En présence d’un conjoint survivant et de deux enfants, la testatrice peut limiter l’héritage de ses deux descendants à leur part réservataire et attribuer le quart ainsi libéré à son conjoint, qui aura ainsi droit aux trois quarts de l’héritage.

 

 

Fille favorisée

Dans le cas de figure précité, la testatrice peut cependant aussi limiter l’héritage de son conjoint et de leur fils à leur part réservataire et attribuer l’entier de la quotité disponible à sa fille (exemple 2), qui aura donc droit aux 5 ⁄8 de l’héritage. On peut bien entendu imaginer que la testatrice limite le droit de sa fille à sa part réservataire et attribue le huitième ainsi libéré à son fils.

Plus de part réservataire pour le conjoint en cas de procédure de divorce

La révision donne par ailleurs la possibilité au testateur de prévoir, dans ses dispositions pour cause de mort, l’exclusion de son ou sa conjoint·e du cercle des héritiers si une demande de divorce par consentement mutuel a été déposée ou si une procédure de divorce est en cours après une séparation d’une durée de deux ans. Les époux restent héritiers légaux l’un envers l’autre également après le dépôt de la demande de divorce, mais ils n’ont plus de part réservataire dans les conditions susmentionnées.

Incertitude faute de dispositions transitoires

La révision de la loi ne contient pas de nouvelles dispositions transitoires, pouvant créer des conflits en cas de testament ou pacte successoral (existant) qui prévoit la limitation de l’héritage aux parts réservataires ou des droits de jouissance. Prenons l’exemple d’une testatrice veuve ayant deux filles. Dans son testament établi en 2008, elle écrit : « Je limite l’héritage de mes deux filles à leur part réservataire. Le reste de mon héritage ira à la Garde aérienne suisse de sauvetage (Rega). » Ce testament a été écrit à un moment où la réduction des parts réservataires n’était pas connue. Dans ce cas, il faudra déterminer par interprétation si la testatrice voulait attribuer positivement l’ancienne réserve légale ( 3 ⁄8 chacune) à ses deux filles ou leur laisser le minimum légal.

Dans le second cas, les filles hériteraient chacune d’un quart de la succession. Deuxième exemple : le testateur a pour seuls héritiers son épouse et son père. Dans son testament de 2008, il écrit : « Je souhaite favoriser mon épouse. Je limite donc l’héritage de mon père à sa part réservataire. Mon épouse recevra ainsi la quotité disponible en plus de sa part héréditaire légale. » Dans ce cas, il faudra se demander si le père héritera du huitième de la succession, conformément aux dernières volontés du testateur, ou si l’épouse héritera de la totalité de la succession.
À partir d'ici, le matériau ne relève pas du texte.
-- ==== Sys2Proof/Machine/Dispatch.lean ====
section
/-! DEFINITION. Dispatch: one arm per command, each one direct call of its meaning. -/

namespace Sys2Proof.Machine
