/-- Storage frames, timers and connections. A transport frame at a storage port is dropped and counted for a context
beyond the connections, of the other die or past the pass limit; one with a bad tail is discarded; another acts on its
connection, where a connection that is not READY counts it, and a damaged RoCEv2 packet does nothing. A command or
Keep Alive without its response within TIMEOUT_MS fails its connection, which moves to FAILED with an event and
finishes its commands; a Keep Alive leaves once its period passed; a transport timer with segments unacknowledged
retransmits until the retries are used up. Rests on R209, R224, R228, R229, R230, R232. -/
def Obligations.StorageConnections : Prop :=
  (∀ (s : State) (d : Fin 2) conn f, s.arrivedAt (332 + d) = none → exec (.storageTransportFrame d conn f) s = .next s) ∧
  (∀ (s : State) (d : Fin 2) (conn : BitVec 13) f k x c, s.arrivedAt (332 + d) = some (k, x) → c = x.engineCtx →
    (8191 < c → exec (.storageTransportFrame d conn f) s = .next ((s.takeArrived k).bump .OFL_BAD_TARGET 0)) ∧
    (c ≤ 8191 → c / 4096 ≠ d.val → exec (.storageTransportFrame d conn f) s = .next ((s.takeArrived k).bump .OFL_WRONG_DIE 0)) ∧
    (c ≤ 8191 → c / 4096 = d.val → s.fld Fld.OFL_CTRL_MAX_PASSES 0 < x.reentries + 1 → exec (.storageTransportFrame d conn f) s = .next ((s.takeArrived k).bump .OFL_PASS_LIMIT 0)) ∧
    (c = conn.toNat → c / 4096 = d.val → x.reentries + 1 ≤ s.fld Fld.OFL_CTRL_MAX_PASSES 0 →
      (x.bad = true → exec (.storageTransportFrame d conn f) s = .next (s.takeArrived k)) ∧
      (∀ w, x.bad = false → w = s.takeArrived k → exec (.storageTransportFrame d conn f) s = .next (w.stEvent d conn.toNat f).settleAll))) ∧
  (∀ (s : State) die conn f, connReady (s.conn conn) = false → s.stEvent die conn f = s.bump .OFL_CONN_NOT_READY 0) ∧
  (∀ (s : State) die conn f, connReady (s.conn conn) = true → connTransport (s.conn conn) = 1 → f.intact = false → s.stEvent die conn f = s) ∧
  (∀ (s : State) id c, s.cmd? id = some c → c.phase = .sent → c.answer = none → c.sentAt + 1000000 * leAt (s.conn c.conn) 12 4 ≤ s.elapsed →
    exec (.storageCommandTimeout (.command id)) s = .next (s.connFail c.conn 2).settleAll) ∧
  (∀ (s : State) id c, s.cmd? id = some c → c.answer.isSome = true ∨ s.elapsed < c.sentAt + 1000000 * leAt (s.conn c.conn) 12 4 →
    exec (.storageCommandTimeout (.command id)) s = .next s) ∧
  (∀ (s : State) (conn : BitVec 13), (s.connRun conn.toNat).alive = true → (s.connRun conn.toNat).keptAt + 1000000 * leAt (s.conn conn.toNat) 12 4 ≤ s.elapsed →
    exec (.storageCommandTimeout (.keepAlive conn)) s = .next (s.connFail conn.toNat 2).settleAll) ∧
  (∀ (s : State) conn cause, connReady (s.conn conn) = false → s.connFail conn cause = s) ∧
  (∀ (s w : State) conn cause, connReady (s.conn conn) = true → w = ((s.setConn conn (splice (s.conn conn) 84 (toLE 1 2))).oflEvent 4 conn cause).setConnRun conn {} →
    w.sto.cmds.filter (fun x => x.conn == conn) = [] → s.connFail conn cause = w) ∧
  (∀ (s w : State) (conn : BitVec 13), connReady (s.conn conn.toNat) = true → leAt (s.conn conn.toNat) 80 2 ≠ 0 →
    (s.connRun conn.toNat).keptAt + 1000000 * leAt (s.conn conn.toNat) 80 2 ≤ s.elapsed → w = s.stFrame (conn.toNat / 4096) conn.toNat 4 0 0 [] →
    exec (.keepAliveTimer conn) s = .next (w.setConnRun conn.toNat { w.connRun conn.toNat with alive := true, keptAt := s.elapsed })) ∧
  (∀ (s : State) (conn : BitVec 13), connReady (s.conn conn.toNat) = false ∨ leAt (s.conn conn.toNat) 80 2 = 0 → exec (.keepAliveTimer conn) s = .next s) ∧
  (∀ (s : State) (conn : BitVec 13), (s.connRun conn.toNat).unacked = [] → exec (.transportRetransmitTimer conn) s = .next s) ∧
  (∀ (s : State) (conn : BitVec 13) r b, r = s.connRun conn.toNat → b = s.conn conn.toNat → r.unacked ≠ [] →
    ((if connTransport b = 1 then bits (leAt b 82 1) 0 3 else 6) < r.retries + 1 → exec (.transportRetransmitTimer conn) s = .next (s.connFail conn.toNat 1).settleAll) ∧
    (r.retries + 1 ≤ (if connTransport b = 1 then bits (leAt b 82 1) 0 3 else 6) → exec (.transportRetransmitTimer conn) s =
      .next ((s.setConnRun conn.toNat { r with retries := r.retries + 1, dups := 0 }).stAgain (conn.toNat / 4096) b (goBack b r none)).settleAll))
Formuler une réserve expresse pour garder sa liberté de disposer

La loi procède à une importante clarification s’agissant du lien entre les engagements pris par pacte successoral et les donations ultérieures. Le nouveau droit prévoit ainsi qu’après la conclusion d’un pacte successoral, seuls des cadeaux occasionnels usuels peuvent être faits. Les libéralités importantes, telles que les transferts de patrimoine sans contrepartie adéquate, peuvent être contestées par les héritiers institués.
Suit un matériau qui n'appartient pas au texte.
theorem execEntryFetched_keeps {p : Prop} {r : State} (g : BitVec 16) (s : State) (hk : Keeps p r s) (t : State) (h : execEntryFetched g s = .next t) :
    Keeps p r t := by
  unfold execEntryFetched at h; injection h with h; subst h; with_reducible repeat' (first | exact hk | apply State.onQueue_keeps | apply State.entryFetched_keeps | intro)

theorem execEntryTake_keeps {p : Prop} {r : State} (h0 : Fin 16) (s : State) (hk : Keeps p r s) (t : State) (h : execEntryTake h0 s = .next t) :
    Keeps p r t := by
  unfold execEntryTake at h; injection h with h; subst h; with_reducible repeat' (first | exact hk | apply State.entryTake_keeps)

theorem execCompletionWrite_keeps {p : Prop} {r : State} (g : BitVec 16) (s : State) (hk : Keeps p r s) (t : State) (h : execCompletionWrite g s = .next t) :
    Keeps p r t := by
  unfold execCompletionWrite at h; injection h with h; subst h; with_reducible repeat' (first | exact hk | apply State.onQueue_keeps | apply State.completionWrite_keeps | intro)

theorem execIrqTimer_keeps {p : Prop} {r : State} (g : BitVec 16) (s : State) (hk : Keeps p r s) (t : State) (h : execIrqTimer g s = .next t) :
    Keeps p r t := by
  unfold execIrqTimer at h; injection h with h; subst h; with_reducible repeat' (first | exact hk | apply State.onQueue_keeps | apply State.irqTimer_keeps | intro)

theorem execCqStallLimit_keeps {p : Prop} {r : State} (g : BitVec 16) (s : State) (hk : Keeps p r s) (t : State) (h : execCqStallLimit g s = .next t) :
    Keeps p r t := by
  unfold execCqStallLimit at h; injection h with h; subst h; with_reducible repeat' (first | exact hk | apply State.onQueue_keeps | apply State.cqStall_keeps | intro)

theorem execRxDelivery_keeps {p : Prop} {r : State} (l : Fin 64) (s : State) (hk : Keeps p r s) (t : State) (h : execRxDelivery l s = .next t) :
    Keeps p r t := by
  unfold execRxDelivery at h; injection h with h; subst h; with_reducible repeat' (first | exact hk | apply State.rxDeliver_keeps)

theorem execRxStallLimit_keeps {p : Prop} {r : State} (l : Fin 64) (s : State) (hk : Keeps p r s) (t : State) (h : execRxStallLimit l s = .next t) :
    Keeps p r t := by
  unfold execRxStallLimit at h; injection h with h; subst h; with_reducible repeat' (first | exact hk | apply State.rxLimit_keeps)

theorem State.lineRaised_keeps {p : Prop} {r : State} (s : State) (r0 : Option Requester) (line : BitVec 8) (hk : Keeps p r s) :
    Keeps p r (State.lineRaised s r0 line) := by
  unfold State.lineRaised; with_reducible repeat' (first | exact hk | apply State.write32_keeps | apply State.raiseLine_keeps | split)

theorem execChannelEnable_keeps {p : Prop} {r : State} (r0 : Requester) (c : BitVec 12) (s : State) (hk : Keeps p r s) (t : State) (h : execChannelEnable r0 c s = .next t) :
    Keeps p r t := by
  unfold execChannelEnable at h; injection h with h; subst h; with_reducible repeat' (first | exact hk | apply State.fieldsWrite_keeps)

theorem execChannelDisable_keeps {p : Prop} {r : State} (r0 : Requester) (c : BitVec 12) (s : State) (hk : Keeps p r s) (t : State) (h : execChannelDisable r0 c s = .next t) :
    Keeps p r t := by
  unfold execChannelDisable at h; injection h with h; subst h; with_reducible repeat' (first | exact hk | apply State.fieldsWrite_keeps)

theorem execAbort_keeps {p : Prop} {r : State} (r0 : Requester) (c : BitVec 12) (s : State) (hk : Keeps p r s) (t : State) (h : execAbort r0 c s = .next t) :
    Keeps p r t := by
  unfold execAbort at h; injection h with h; subst h; with_reducible repeat' (first | exact hk | apply State.fieldsWrite_keeps)

theorem execAppend_keeps {p : Prop} {r : State} (r0 : Requester) (c : BitVec 12) (s : State) (hk : Keeps p r s) (t : State) (h : execAppend r0 c s = .next t) :
    Keeps p r t := by
  unfold execAppend at h; injection h with h; subst h; with_reducible repeat' (first | exact hk | apply State.fieldsWrite_keeps)

theorem execDescriptorFetched_keeps {p : Prop} {r : State} (c : BitVec 12) (s : State) (hk : Keeps p r s) (t : State) (h : execDescriptorFetched c s = .next t) :
    Keeps p r t := by
  unfold execDescriptorFetched at h; injection h with h; subst h; with_reducible repeat' (first | exact hk | apply State.descFetched_keeps)

theorem execReadEngineTurn_keeps {p : Prop} {r : State} (h0 : Fin 16) (tags : List (BitVec 14)) (s : State) (hk : Keeps p r s) (t : State) (h : execReadEngineTurn h0 tags s = .next t) :
    Keeps p r t := by
  unfold execReadEngineTurn at h; injection h with h; subst h; with_reducible repeat' (first | exact hk | apply State.readTurn_keeps)

theorem execDescriptorDone_keeps {p : Prop} {r : State} (c : BitVec 12) (s : State) (hk : Keeps p r s) (t : State) (h : execDescriptorDone c s = .next t) :
    Keeps p r t := by
  unfold execDescriptorDone at h; injection h with h; subst h; with_reducible repeat' (first | exact hk | apply State.descDone_keeps)

theorem execRequestLineRaise_keeps {p : Prop} {r : State} (r0 : Option Requester) (line : BitVec 8) (s : State) (hk : Keeps p r s) (t : State) (h : execRequestLineRaise r0 line s = .next t) :
    Keeps p r t := by
  unfold execRequestLineRaise at h; injection h with h; subst h; with_reducible repeat' (first | exact hk | apply State.lineRaised_keeps)

theorem execPacedBurst_keeps {p : Prop} {r : State} (c : BitVec 12) (s : State) (hk : Keeps p r s) (t : State) (h : execPacedBurst c s = .next t) :
    Keeps p r t := by
  unfold execPacedBurst at h; injection h with h; subst h; with_reducible repeat' (first | exact hk | apply State.pacedBurst_keeps)

theorem execStageSharesWrite_keeps {p : Prop} {r : State} (r0 : Requester) (h0 : Fin 16) (value : BitVec 64) (s : State) (hk : Keeps p r s) (t : State) (h : execStageSharesWrite r0 h0 value s = .next t) :
    Keeps p r t := by
  unfold execStageSharesWrite at h; injection h with h; subst h; with_reducible repeat' (first | exact hk | apply State.write64_keeps)

end Sys2Proof.Machine
end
Après la conclusion d’un pacte successoral, la possibilité d’effectuer des libéralités sera restreinte.

Si, après la conclusion d’un pacte successoral, le testateur souhaite continuer à disposer librement de ses biens de son vivant, il doit expressément s’en réserver le droit dans ledit pacte. En effet, la révision de la loi réduit la possibilité d’effectuer des libéralités après la conclusion d’un pacte successoral.
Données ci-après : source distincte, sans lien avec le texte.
-- ==== Sys2Proof/Laws/State.lean ====
section
/-! SUPPORT. What each named update of the state leaves alone: one lemma per field and update. -/

namespace Sys2Proof.Machine

/-! ## The fields of a state given whole -/

section Whole
variable {pending0 : List Instr} {regs0 : SMap Word} {ctrs0 : SMap Word} {out0 : List Out} {draws0 : Nat} {clk0 : Clock} {pins0 : Pins} {dev0 : Dev} {flashA0 : Flash} {flashB0 : Flash} {acc0 : AccessState} {vote0 : Vote} {rdn0 : Rdn} {pwr0 : Pwr} {flt0 : Flt} {prt0 : Prt} {mgt0 : Mgt} {scn0 : Scenes} {tbl0 : Tables} {swc0 : Swc} {tms0 : Tms} {ofl0 : Ofl} {cph0 : Cph} {vlt0 : Vlt} {hep0 : Hep} {slc0 : Slc} {qrg0 : Qrg} {sto0 : Sto} {bmv0 : Bmv} {trp0 : Trp} {cbd0 : Cbd} {stk0 : Stk} {mem0 : Mem}

theorem State.mk_pending : (State.mk pending0 regs0 ctrs0 out0 draws0 clk0 pins0 dev0 flashA0 flashB0 acc0 vote0 rdn0 pwr0 flt0 prt0 mgt0 scn0 tbl0 swc0 tms0 ofl0 cph0 vlt0 hep0 slc0 qrg0 sto0 bmv0 trp0 cbd0 stk0 mem0).pending = pending0 := (rfl)
theorem State.mk_regs : (State.mk pending0 regs0 ctrs0 out0 draws0 clk0 pins0 dev0 flashA0 flashB0 acc0 vote0 rdn0 pwr0 flt0 prt0 mgt0 scn0 tbl0 swc0 tms0 ofl0 cph0 vlt0 hep0 slc0 qrg0 sto0 bmv0 trp0 cbd0 stk0 mem0).regs = regs0 := (rfl)
theorem State.mk_ctrs : (State.mk pending0 regs0 ctrs0 out0 draws0 clk0 pins0 dev0 flashA0 flashB0 acc0 vote0 rdn0 pwr0 flt0 prt0 mgt0 scn0 tbl0 swc0 tms0 ofl0 cph0 vlt0 hep0 slc0 qrg0 sto0 bmv0 trp0 cbd0 stk0 mem0).ctrs = ctrs0 := (rfl)
theorem State.mk_out : (State.mk pending0 regs0 ctrs0 out0 draws0 clk0 pins0 dev0 flashA0 flashB0 acc0 vote0 rdn0 pwr0 flt0 prt0 mgt0 scn0 tbl0 swc0 tms0 ofl0 cph0 vlt0 hep0 slc0 qrg0 sto0 bmv0 trp0 cbd0 stk0 mem0).out = out0 := (rfl)
theorem State.mk_draws : (State.mk pending0 regs0 ctrs0 out0 draws0 clk0 pins0 dev0 flashA0 flashB0 acc0 vote0 rdn0 pwr0 flt0 prt0 mgt0 scn0 tbl0 swc0 tms0 ofl0 cph0 vlt0 hep0 slc0 qrg0 sto0 bmv0 trp0 cbd0 stk0 mem0).draws = draws0 := (rfl)
theorem State.mk_clk : (State.mk pending0 regs0 ctrs0 out0 draws0 clk0 pins0 dev0 flashA0 flashB0 acc0 vote0 rdn0 pwr0 flt0 prt0 mgt0 scn0 tbl0 swc0 tms0 ofl0 cph0 vlt0 hep0 slc0 qrg0 sto0 bmv0 trp0 cbd0 stk0 mem0).clk = clk0 := (rfl)
theorem State.mk_pins : (State.mk pending0 regs0 ctrs0 out0 draws0 clk0 pins0 dev0 flashA0 flashB0 acc0 vote0 rdn0 pwr0 flt0 prt0 mgt0 scn0 tbl0 swc0 tms0 ofl0 cph0 vlt0 hep0 slc0 qrg0 sto0 bmv0 trp0 cbd0 stk0 mem0).pins = pins0 := (rfl)
theorem State.mk_dev : (State.mk pending0 regs0 ctrs0 out0 draws0 clk0 pins0 dev0 flashA0 flashB0 acc0 vote0 rdn0 pwr0 flt0 prt0 mgt0 scn0 tbl0 swc0 tms0 ofl0 cph0 vlt0 hep0 slc0 qrg0 sto0 bmv0 trp0 cbd0 stk0 mem0).dev = dev0 := (rfl)
theorem State.mk_flashA : (State.mk pending0 regs0 ctrs0 out0 draws0 clk0 pins0 dev0 flashA0 flashB0 acc0 vote0 rdn0 pwr0 flt0 prt0 mgt0 scn0 tbl0 swc0 tms0 ofl0 cph0 vlt0 hep0 slc0 qrg0 sto0 bmv0 trp0 cbd0 stk0 mem0).flashA = flashA0 := (rfl)
theorem State.mk_flashB : (State.mk pending0 regs0 ctrs0 out0 draws0 clk0 pins0 dev0 flashA0 flashB0 acc0 vote0 rdn0 pwr0 flt0 prt0 mgt0 scn0 tbl0 swc0 tms0 ofl0 cph0 vlt0 hep0 slc0 qrg0 sto0 bmv0 trp0 cbd0 stk0 mem0).flashB = flashB0 := (rfl)
theorem State.mk_acc : (State.mk pending0 regs0 ctrs0 out0 draws0 clk0 pins0 dev0 flashA0 flashB0 acc0 vote0 rdn0 pwr0 flt0 prt0 mgt0 scn0 tbl0 swc0 tms0 ofl0 cph0 vlt0 hep0 slc0 qrg0 sto0 bmv0 trp0 cbd0 stk0 mem0).acc = acc0 := (rfl)
theorem State.mk_vote : (State.mk pending0 regs0 ctrs0 out0 draws0 clk0 pins0 dev0 flashA0 flashB0 acc0 vote0 rdn0 pwr0 flt0 prt0 mgt0 scn0 tbl0 swc0 tms0 ofl0 cph0 vlt0 hep0 slc0 qrg0 sto0 bmv0 trp0 cbd0 stk0 mem0).vote = vote0 := (rfl)
theorem State.mk_rdn : (State.mk pending0 regs0 ctrs0 out0 draws0 clk0 pins0 dev0 flashA0 flashB0 acc0 vote0 rdn0 pwr0 flt0 prt0 mgt0 scn0 tbl0 swc0 tms0 ofl0 cph0 vlt0 hep0 slc0 qrg0 sto0 bmv0 trp0 cbd0 stk0 mem0).rdn = rdn0 := (rfl)
theorem State.mk_pwr : (State.mk pending0 regs0 ctrs0 out0 draws0 clk0 pins0 dev0 flashA0 flashB0 acc0 vote0 rdn0 pwr0 flt0 prt0 mgt0 scn0 tbl0 swc0 tms0 ofl0 cph0 vlt0 hep0 slc0 qrg0 sto0 bmv0 trp0 cbd0 stk0 mem0).pwr = pwr0 := (rfl)
theorem State.mk_flt : (State.mk pending0 regs0 ctrs0 out0 draws0 clk0 pins0 dev0 flashA0 flashB0 acc0 vote0 rdn0 pwr0 flt0 prt0 mgt0 scn0 tbl0 swc0 tms0 ofl0 cph0 vlt0 hep0 slc0 qrg0 sto0 bmv0 trp0 cbd0 stk0 mem0).flt = flt0 := (rfl)
theorem State.mk_prt : (State.mk pending0 regs0 ctrs0 out0 draws0 clk0 pins0 dev0 flashA0 flashB0 acc0 vote0 rdn0 pwr0 flt0 prt0 mgt0 scn0 tbl0 swc0 tms0 ofl0 cph0 vlt0 hep0 slc0 qrg0 sto0 bmv0 trp0 cbd0 stk0 mem0).prt = prt0 := (rfl)
theorem State.mk_mgt : (State.mk pending0 regs0 ctrs0 out0 draws0 clk0 pins0 dev0 flashA0 flashB0 acc0 vote0 rdn0 pwr0 flt0 prt0 mgt0 scn0 tbl0 swc0 tms0 ofl0 cph0 vlt0 hep0 slc0 qrg0 sto0 bmv0 trp0 cbd0 stk0 mem0).mgt = mgt0 := (rfl)
theorem State.mk_scn : (State.mk pending0 regs0 ctrs0 out0 draws0 clk0 pins0 dev0 flashA0 flashB0 acc0 vote0 rdn0 pwr0 flt0 prt0 mgt0 scn0 tbl0 swc0 tms0 ofl0 cph0 vlt0 hep0 slc0 qrg0 sto0 bmv0 trp0 cbd0 stk0 mem0).scn = scn0 := (rfl)
theorem State.mk_tbl : (State.mk pending0 regs0 ctrs0 out0 draws0 clk0 pins0 dev0 flashA0 flashB0 acc0 vote0 rdn0 pwr0 flt0 prt0 mgt0 scn0 tbl0 swc0 tms0 ofl0 cph0 vlt0 hep0 slc0 qrg0 sto0 bmv0 trp0 cbd0 stk0 mem0).tbl = tbl0 := (rfl)
theorem State.mk_swc : (State.mk pending0 regs0 ctrs0 out0 draws0 clk0 pins0 dev0 flashA0 flashB0 acc0 vote0 rdn0 pwr0 flt0 prt0 mgt0 scn0 tbl0 swc0 tms0 ofl0 cph0 vlt0 hep0 slc0 qrg0 sto0 bmv0 trp0 cbd0 stk0 mem0).swc = swc0 := (rfl)
theorem State.mk_tms : (State.mk pending0 regs0 ctrs0 out0 draws0 clk0 pins0 dev0 flashA0 flashB0 acc0 vote0 rdn0 pwr0 flt0 prt0 mgt0 scn0 tbl0 swc0 tms0 ofl0 cph0 vlt0 hep0 slc0 qrg0 sto0 bmv0 trp0 cbd0 stk0 mem0).tms = tms0 := (rfl)
theorem State.mk_ofl : (State.mk pending0 regs0 ctrs0 out0 draws0 clk0 pins0 dev0 flashA0 flashB0 acc0 vote0 rdn0 pwr0 flt0 prt0 mgt0 scn0 tbl0 swc0 tms0 ofl0 cph0 vlt0 hep0 slc0 qrg0 sto0 bmv0 trp0 cbd0 stk0 mem0).ofl = ofl0 := (rfl)
theorem State.mk_cph : (State.mk pending0 regs0 ctrs0 out0 draws0 clk0 pins0 dev0 flashA0 flashB0 acc0 vote0 rdn0 pwr0 flt0 prt0 mgt0 scn0 tbl0 swc0 tms0 ofl0 cph0 vlt0 hep0 slc0 qrg0 sto0 bmv0 trp0 cbd0 stk0 mem0).cph = cph0 := (rfl)
theorem State.mk_vlt : (State.mk pending0 regs0 ctrs0 out0 draws0 clk0 pins0 dev0 flashA0 flashB0 acc0 vote0 rdn0 pwr0 flt0 prt0 mgt0 scn0 tbl0 swc0 tms0 ofl0 cph0 vlt0 hep0 slc0 qrg0 sto0 bmv0 trp0 cbd0 stk0 mem0).vlt = vlt0 := (rfl)
theorem State.mk_hep : (State.mk pending0 regs0 ctrs0 out0 draws0 clk0 pins0 dev0 flashA0 flashB0 acc0 vote0 rdn0 pwr0 flt0 prt0 mgt0 scn0 tbl0 swc0 tms0 ofl0 cph0 vlt0 hep0 slc0 qrg0 sto0 bmv0 trp0 cbd0 stk0 mem0).hep = hep0 := (rfl)
theorem State.mk_slc : (State.mk pending0 regs0 ctrs0 out0 draws0 clk0 pins0 dev0 flashA0 flashB0 acc0 vote0 rdn0 pwr0 flt0 prt0 mgt0 scn0 tbl0 swc0 tms0 ofl0 cph0 vlt0 hep0 slc0 qrg0 sto0 bmv0 trp0 cbd0 stk0 mem0).slc = slc0 := (rfl)
theorem State.mk_qrg : (State.mk pending0 regs0 ctrs0 out0 draws0 clk0 pins0 dev0 flashA0 flashB0 acc0 vote0 rdn0 pwr0 flt0 prt0 mgt0 scn0 tbl0 swc0 tms0 ofl0 cph0 vlt0 hep0 slc0 qrg0 sto0 bmv0 trp0 cbd0 stk0 mem0).qrg = qrg0 := (rfl)
theorem State.mk_sto : (State.mk pending0 regs0 ctrs0 out0 draws0 clk0 pins0 dev0 flashA0 flashB0 acc0 vote0 rdn0 pwr0 flt0 prt0 mgt0 scn0 tbl0 swc0 tms0 ofl0 cph0 vlt0 hep0 slc0 qrg0 sto0 bmv0 trp0 cbd0 stk0 mem0).sto = sto0 := (rfl)
theorem State.mk_bmv : (State.mk pending0 regs0 ctrs0 out0 draws0 clk0 pins0 dev0 flashA0 flashB0 acc0 vote0 rdn0 pwr0 flt0 prt0 mgt0 scn0 tbl0 swc0 tms0 ofl0 cph0 vlt0 hep0 slc0 qrg0 sto0 bmv0 trp0 cbd0 stk0 mem0).bmv = bmv0 := (rfl)
theorem State.mk_trp : (State.mk pending0 regs0 ctrs0 out0 draws0 clk0 pins0 dev0 flashA0 flashB0 acc0 vote0 rdn0 pwr0 flt0 prt0 mgt0 scn0 tbl0 swc0 tms0 ofl0 cph0 vlt0 hep0 slc0 qrg0 sto0 bmv0 trp0 cbd0 stk0 mem0).trp = trp0 := (rfl)
theorem State.mk_cbd : (State.mk pending0 regs0 ctrs0 out0 draws0 clk0 pins0 dev0 flashA0 flashB0 acc0 vote0 rdn0 pwr0 flt0 prt0 mgt0 scn0 tbl0 swc0 tms0 ofl0 cph0 vlt0 hep0 slc0 qrg0 sto0 bmv0 trp0 cbd0 stk0 mem0).cbd = cbd0 := (rfl)
theorem State.mk_stk : (State.mk pending0 regs0 ctrs0 out0 draws0 clk0 pins0 dev0 flashA0 flashB0 acc0 vote0 rdn0 pwr0 flt0 prt0 mgt0 scn0 tbl0 swc0 tms0 ofl0 cph0 vlt0 hep0 slc0 qrg0 sto0 bmv0 trp0 cbd0 stk0 mem0).stk = stk0 := (rfl)
theorem State.mk_mem : (State.mk pending0 regs0 ctrs0 out0 draws0 clk0 pins0 dev0 flashA0 flashB0 acc0 vote0 rdn0 pwr0 flt0 prt0 mgt0 scn0 tbl0 swc0 tms0 ofl0 cph0 vlt0 hep0 slc0 qrg0 sto0 bmv0 trp0 cbd0 stk0 mem0).mem = mem0 := (rfl)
Sous le droit encore en vigueur, l’expression d’une telle réserve n’est pas nécessaire pour les libéralités entre vifs. Ainsi, on ne sait pas clairement ce qui est valable pour les pactes successoraux déjà conclus ne comportant pas une clause de ce type. Il est donc vivement recommandé de vérifier les testaments ou pactes successoraux déjà établis.